/-- A lane's temperature (R461, R462): the stop at LaneStop, and the 60 s at or below LaneRestart. -/
def State.laneTemp (s : State) (n : Nat) (t : Int) : State :=
  let s := s.setLane n { s.lane n with temp := some t, ntcBad := false }
  let s := if s.getI Obj.thermalDerateStart < t then s.flag Obj.droopSticky 5 else s
  if s.getI Obj.thermalLaneStop ≤ t ∧ !(s.lane n).hold.heat then
    let r := s.lane n
    let s := s.setLane n { r with hold := { r.hold with heat := true } }
    let s := s.faultRow (Obj.paLaneSticky n) 3 .press 0x1904 2 n []
    if s.laneRuns n then s.stopLane n else s
  else if !(s.lane n).hold.heat then s
  else if s.getI Obj.thermalLaneRestart < t then s.disarm (.laneCool n)
  else if s.armed (.laneCool n) then s
  else s.arm (.laneCool n) 60000000

/-- What the gains take from a lane's heat: its temperature above DerateStart, the range fault, and its state. -/
def State.thermalOf (s : State) (n : Nat) : Int × Bool × Nat :=
  (max (s.getI Obj.thermalDerateStart) ((s.lane n).temp.getD (-32768)), (s.lane n).ntcBad, s.get (Obj.paLaneState n))

/-- An NTC result of a lane (R460 to R462, R566). -/
def State.ntcRead (s : State) (n code gain : Nat) : State :=
  let t := (ntcTemp (s.get (Obj.paLaneNtcBeta n)) code gain).getD (if code = 0 then 32767 else -32768)
  let field := i16Of t
  let bs := s.bytesOf Obj.hkNtcTemp
  let s := s.set Obj.hkNtcTemp (leNat (sliceBytes bs 0 (2 * n) ++ leBytes 2 field ++ sliceBytes bs (2 * n + 2) (6 - 2 * n)))
  let s := s.setTelemetry n 10 field
  let before := s.thermalOf n
  let s := if t < -550 ∨ 1500 < t then s.ntcOut n else s.laneTemp n t
  if before == s.thermalOf n then s else s.settleGains

/-! ## HK-B -/

/-- An HK-B conversion (R555): the code, limited to full scale, and whether it was clipped. -/
def hkbConvert (inp gain : Nat) (input : Int) : Int × Bool :=
  let raw := input * gain
  if inp = 1 then
    if raw < -32767 then (-32767, true) else if 32767 < raw then (32767, true) else (raw, false)
  else
    let c := convert gain input
    (c.1, c.2)

/-- The Press uses a valid result (R561, R562, Table 15-4). -/
def State.useHkb (s : State) (inp gain : Nat) (code : Int) : State :=
  let c := code.toNat
  if inp = 0 then s.feedVolts c gain
  else if inp = 1 then s.feedAmps code gain
  else if inp = 2 then s.set Obj.hkScapVoltage (satBytes 2 (roundDiv (c * 600 : Nat) (32768 * gain : Nat)).toNat)
  else if inp ≤ 6 then s.ntcRead (inp - 3) c gain
  else if inp ≤ 8 then s.setI (Obj.hkDieTemp (inp - 7)) (Config.dieCelsius (inp - 7) c gain)
  else if inp ≤ 10 then s.set (Obj.hkSpare (inp - 9)) (satBytes 2 (roundDiv (c * 1200 : Nat) (32768 * gain : Nat)).toNat)
  else s

/-- Fields of a sequence entry: input, entry time, gain. -/
def hkbByte (e i : Nat) : Nat := e / 256 ^ i % 256

/-- The high-water mark of a queue that a message passes through at once. -/
def State.noteHighBy (s : State) (q : Nat) : State :=
  let n := s.standing q + 1
  if lookupD s.q.highWater q 0 < n then { s with q.highWater := putKey s.q.highWater q n 0 } else s

/-- A result out of the data register (R564): through queue 0xD5 to the Press, which publishes and uses it. -/
def State.takeHkb (s : State) (entry raw : Nat) : State :=
  let s := s.noteHighBy 0xD5
  let s := s.set (Obj.hkBResult entry) raw
  let e := s.hkb.seq.getD entry 0
  if raw / 65536 % 2 = 1 then s.useHkb (hkbByte e 0) (2 ^ hkbByte e 2) (toSigned 2 (raw % 65536)) else s

/-- A result waiting in the data register is posted when a credit has freed (R564). -/
def State.releaseHkb (s : State) : State :=
  match s.hkb.held with
  | some (entry, raw) =>
    if 1 ≤ s.credits 0xD5 then ({ s with hkb.held := none }).takeHkb entry raw else s
  | none => s

/-- A result reaches the data register (R564): it overwrites one that has not been posted. -/
def State.registerHkb (s : State) (entry raw : Nat) : State :=
  let s := if s.hkb.held.isSome then
      (s.bump Obj.hkBOverrunCount 1).flagFirst Obj.hkSticky 1 (fun s => s.log .press 0x2402 1 31 [])
    else s
  ({ s with hkb.held := some (entry, raw) }).releaseHkb

/-- A self-check entry out of tolerance (R565): the pass is invalid; the record is written at the onset. -/
def State.selfCheckFails (s : State) (entry inp : Nat) (code : Int) : State :=
  let s := s.flag Obj.hkSticky 4
  let s := if s.hkb.badEntries.contains entry then s
    else s.log .press 0x2405 1 31 (u32 inp ++ leBytes 2 (ofSigned 2 code))
  let s := (List.range s.hkb.seq.length).foldl (fun (s : State) i =>
    if i < entry then
      let raw := s.get (Obj.hkBResult i)
      s.set (Obj.hkBResult i) (clearBit (setBit raw 19) 16)
    else s) s
  { s with hkb.badPass := true, hkb.badEntries := if s.hkb.badEntries.contains entry then s.hkb.badEntries else entry :: s.hkb.badEntries }

/-- Whether a self-check code is out of tolerance (R565). -/
def selfCheckBad (inp : Nat) (code : Int) : Bool :=
  (inp == 11 && decide (164 < code.natAbs)) || (inp == 12 && decide (164 < (code - 16384).natAbs))

/-- A conversion's flags taken in (R555, R560, R565). -/
def State.hkbFlags (s : State) (entry inp : Nat) (code : Int) (cold clipped : Bool) : State :=
  let s : State := if entry = 0 then { s with hkb.badPass := false } else s
  let s := if cold then s.flag Obj.hkSticky 2 else s
  let s := if clipped then s.flag Obj.hkSticky 3 else s
  if selfCheckBad inp code then s.selfCheckFails entry inp code
  else if inp = 11 ∨ inp = 12 then { s with hkb.badEntries := s.hkb.badEntries.filter (fun x => x != entry) }
  else s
+++++
# Problem description
The required answer is the line with "else if inp = 11" plus every line after it to the end of the entries above, transcribed exactly.

# Exercise result
  else if inp = 11 ∨ inp = 12 then { s with hkb.badEntries := s.hkb.badEntries.filter (fun x => x != entry) }
  else s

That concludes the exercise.